THREE: Silly sailor shit. The anger. Just angry with everything. Stormed out. Lost. Never again as always. It's too safe to get a taxi back out of the South Side and intos the (gasp) North side. Walking walking. Drugs are bad kids. Right now, it's fucken hilarious, I'm making my big, super fucken epic plan to leave this fucken dump. Riding third class on a one class train. Get money. Take plane to Provence in France. Backpack. My dream ken. Then, a cunt starts walking. Walking walking, walking. Just like I am now. Walk. Walk through all these towns, cities, cultures. Hey, they might not be around for much longer. Smile and wave as yous pass them by. Walking. Walking. Walking. Keep walking. Get that nice job. Nice everything. Nice bank account. Nice face. Walking. Walking. Nice lassie. Soon, after enough walking, you end up in China. That's what I want to do. But a cunt be too scared en aw. Someone will talk me down and say it's silly. This movement, this fragment of thought. The alt right. These fuckers are all Trotskyites. They think by spreading the word, that it might all be ok? No fucken way ken. The only way we're getting things back together is by letting it completely crash. That's the only way. It is like a maths proof. But, another question? If you say, have a system of thought, is it inevitable that such and such a pattern has to play itself out? So, lets say you have an orthodox form of economics, a la Austrian School? Suppose we had this magical system where the economy was carefully deconstructed in a way to allow for such change to happen, be it some plan to equate the market with actual value? Is it, a historical certainty, that something like this will give way to something stupid like neoclassical economics? How does a cunt step in? What is the correct way to rule? Why am I even thinking about this? Perhaps we create our own movement, our own party? But what the hell. That's depressing. That after all of this...
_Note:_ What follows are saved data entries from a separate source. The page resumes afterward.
-- ==== Sys2Proof/Config.lean ====
section
/-! DEFINITION. What the module's spec leaves open or names without defining: free values (no body, so nothing can be proved
of one), and the cryptographic primitives as uninterpreted functions. -/

namespace Sys2Proof.Config

/-- Free value: nanoseconds between two stamped events (timing is out of scope; log entry 4). -/
opaque elapsed : Nat → BitVec 64

/-- Free value: 64 bits drawn from the CTR_DRBG (R119, R271, R433; log entry 5). -/
opaque drbg : Nat → BitVec 64

/-- Free value: cycles that a core, a stop or a wait took (log entry 4). -/
opaque cycles : Nat → BitVec 64

/-- SHAKE256 with a 64-byte output (R433): uninterpreted (log entry 6). -/
opaque shake256 : List Byte → BitVec 512

/-- Ed448 verification (R433): public key, message and signature; uninterpreted (log entry 6). -/
opaque ed448Verify : List Byte → List Byte → List Byte → Bool

/-- Byte i of the Ed448 signature of a message by a key of the module (R433, R461); uninterpreted (log entry 6). -/
opaque signature : List Byte → Nat → Byte

/-- AES-256 of one block, first byte most significant: key and block (R433); uninterpreted (log entry 6). -/
opaque aes : BitVec 256 → BitVec 128 → BitVec 128

/-- The 256 bits that an ML-KEM-1024 exchange gives both ends: the number of the draw that this end brings to it, and what the partner sent
(R433, R453); uninterpreted (log entry 6). -/
opaque mlkem : Nat → List Byte → BitVec 256

/-- The root key that the physical unclonable function of this module gives with its helper data (R447); uninterpreted (log entry 6). -/
opaque pufRoot : List Byte → BitVec 256

/-- What manufacture wrote into the configuration record: 0 the helper data of R447, 1 the wrapped private half of the identity key. -/
opaque factoryRecord : Nat → List Byte

/-- The Tabfold public keys of the configuration record (R445): 0 firmware, 1 debug. -/
opaque tabfoldKey : Nat → List Byte

/-- Free value: a byte of host memory as a read finds it, where no command carries it: the number of the draw and the address (log
entry 3). -/
opaque hostByte : Nat → Nat → Byte

/-- The image of a component that the flash was programmed with: 1 Jormir, 2 the runtime firmware (R2). -/
opaque factoryImage : Nat → List Byte

/-- The boot ROM's identity, which measurement slot 0 is extended with (R455). -/
opaque bootRom : List Byte

/-- The public key of a key pair (R457): 0 the Tabfold root, 1 the Aelzar product CA, 2 the module's identity key, n + 3 the pair made with draw n. -/
opaque publicKey : Nat → List Byte

/-- Version of an image, as its signed manifest states it (R446); uninterpreted (log entry 6). -/
opaque imageVersion : List Byte → Nat

/-- The signed manifest of an image asks for its version to become the minimum (R446); uninterpreted (log entry 6). -/
opaque raisesMinimum : List Byte → Bool

/-- The lists and numbers that a configuration record update holds, by section (R445, R475); uninterpreted (log entry 27). -/
opaque recordList : List Byte → Nat → List (Nat × Nat × Nat × Nat)

/-- A number of a configuration record update, by section (R445, R475); uninterpreted (log entry 27). -/
opaque recordNat : List Byte → Nat → Nat

/-- The public keys that a configuration record update holds: 0 firmware, 1 debug (R445, R475); uninterpreted (log entry 27). -/
opaque recordKeys : List Byte → Nat → List (List Byte)

/-- The public key that a certificate's signed bytes certify (R453, R457); uninterpreted (log entry 6). -/
opaque certKey : List Byte → List Byte

/-- What a measurement slot is extended with for a value whose encoding the spec does not give: slot and value (R455). -/
opaque measured : Nat → Nat → List Byte

/-- The module's serial number and its identity digest (R459, R461). -/
opaque serial : BitVec 128

/-- The last 32 bits of the nonce of an Onlan segment: the direction, that of the end which takes the first key or the other, and the port
number. The spec gives no layout (R453). -/
opaque segmentWord : Bool → Nat → BitVec 32

/-- The hardware revision, as the configuration record gives it (R479, R534). -/
opaque revision : BitVec 8

/-- SHAKE256 of the module's identity public key (R461). -/
def identityDigest : BitVec 512 := shake256 (publicKey 2)

/-- The module identifier of the root of this module's barrier group, which no register gives (R65; log entry 26). -/
opaque barrierRoot : Nat

/-- Free value: what a check makes of an error beyond what its code is said to correct or detect, by address and extent: 0 no error, 1 a
corrected one, 2 an uncorrectable one, 3 a tag mismatch (R142, R202, R253; log entry 141). -/
opaque beyondCode : Nat → Nat → BitVec 2

/-- Byte i of the K or V row (false: K) of a head that a graph's stage programs compute for a position, from the weights' digest, the scale
generation and the tokens that the position attends to, in order: digest, generation, tokens, layer, head (R283, R285; log entry 101). -/
opaque kvByte : BitVec 512 → Nat → List Nat → Nat → Nat → Bool → Nat → Byte

/-- The batch operand of the Iluip operator library reference, of entries given as (stream, first, count, input, frame) (R347): its layout is
not in the spec (log entry 36). -/
opaque batchBytes : List (List Nat) → List Byte

/-- Free value: the host fault status of an unspecified answer (log entry 7). -/
opaque unstated : Nat → BitVec 64

/-- The code of a hint in a placement record (R357), which the spec does not give: 0 STACK_WEIGHTS, 1 GALLERY_COUNT, 2 SAME_HALL,
3 PHASE_HINT, as the model numbers them. -/
opaque hintCode : Nat → Nat

end Sys2Proof.Config
end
But in the end, all yous can look out for is your little patch of ground, your friends, and your family.  Certainly, the roof of stars, the machine that is bleeding to death, dinnae have your name on it, because those old words like family and loyalty and purpose dinnae mean what they used to be. They are lost, distant, almost intangible.

If if isn't us that gets this shit working, you know it's over for all of us. Some cunts gonna have to step up and make and example of himself.

Charlie ken A hell of a sexy drug.

1 comment:

  1. Don't bother tormenting yourself with aspirations of a noble martyrdom in Ireland. A country of begrudging, shortsighted, fearful, craic seeking slaves. You can't help those who don't want to be helped and you can't inspire courage when people are ignorant of danger.